In “Dead Reckoning,” Sookie finds her life threatened at every turn, just like in every other book so far.
Sookie spends much of the book alternating between being a quick-thinking, resourceful woman and a whiny, naïve girl.
It’s amazing how some realizations creep up on her like they do, while she somehow manages to work out problems with solutions that even centuries-old vampires can’t grasp.
This book doesn’t seem as believable as earlier books in the series.
It’s a mad dash from crisis to crisis.

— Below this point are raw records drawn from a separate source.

-- ==== Sys2Proof/Machine/Step.lean ====
section
/-!
DEFINITION. One step of the package: the next turn of the agenda is taken, or the default turn when it is empty.
-/

namespace Sys2Proof.Machine

/-- The turn the next step takes, and the state it takes it in: the model's count of steps goes on. -/
def State.takeTurn (s : State) : Turn × State :=
  match s.agenda with
  | t :: r => (t, { s with agenda := r, tick := s.tick + 1 })
  | [] => (defaultTurn s, { s with tick := s.tick + 1 })

/-- One turn: a slot does what it issues next, an event happens, or time passes. -/
def runTurn (t : Turn) (s : State) : Host.Outcome State Fault Refusal :=
  match t with
  | .issue sl =>
    let s1 := { s with cur := sl }
    match s1.view with
    | none => .fault .noIssuingSlot
    | some v => match nextInstr s1 v with
      | .run i s2 => exec i s2
      | .stop s2 => .next s2
  | .event i => if (encode i).isNone then exec i s else .refused .notAnEvent
  | .pass ns => .next (s.pass ns)

/-- One step of the machine. -/
def step (s : State) : Host.Outcome State Fault Refusal :=
  let t := s.takeTurn
  runTurn t.1 t.2

/-- The state with an operation word stored where the next step fetches: in the instruction cache of the core of the slot in
turn, at its PC; a state in which no slot can fetch a plain word gets a context, a launch and a team on core 0 first. -/
def State.withFetchWord (s : State) (nbits w : Nat) : State := s.setNext (BitVec.ofNat 64 (w % 2 ^ nbits))

end Sys2Proof.Machine
end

The moments in the book that are intended to paint Sookie as a ‘normal’ person are disjointed.
Between the various fairy plots cropping up and the vampire posturing Sookie is in the middle of, there is just really too much in this book for a reader to follow and enjoy as in Harris’s older writing.
Especially disappointing is the fact that once you’ve read it, you may not remember much about the book an hour after you’re done.
The plotlines have potential, but they seem rushed, not fully developed at times.
If you’re a devoted Sookie Stackhouse fan, then you should at least borrow the book. Otherwise, it may not be worth your time.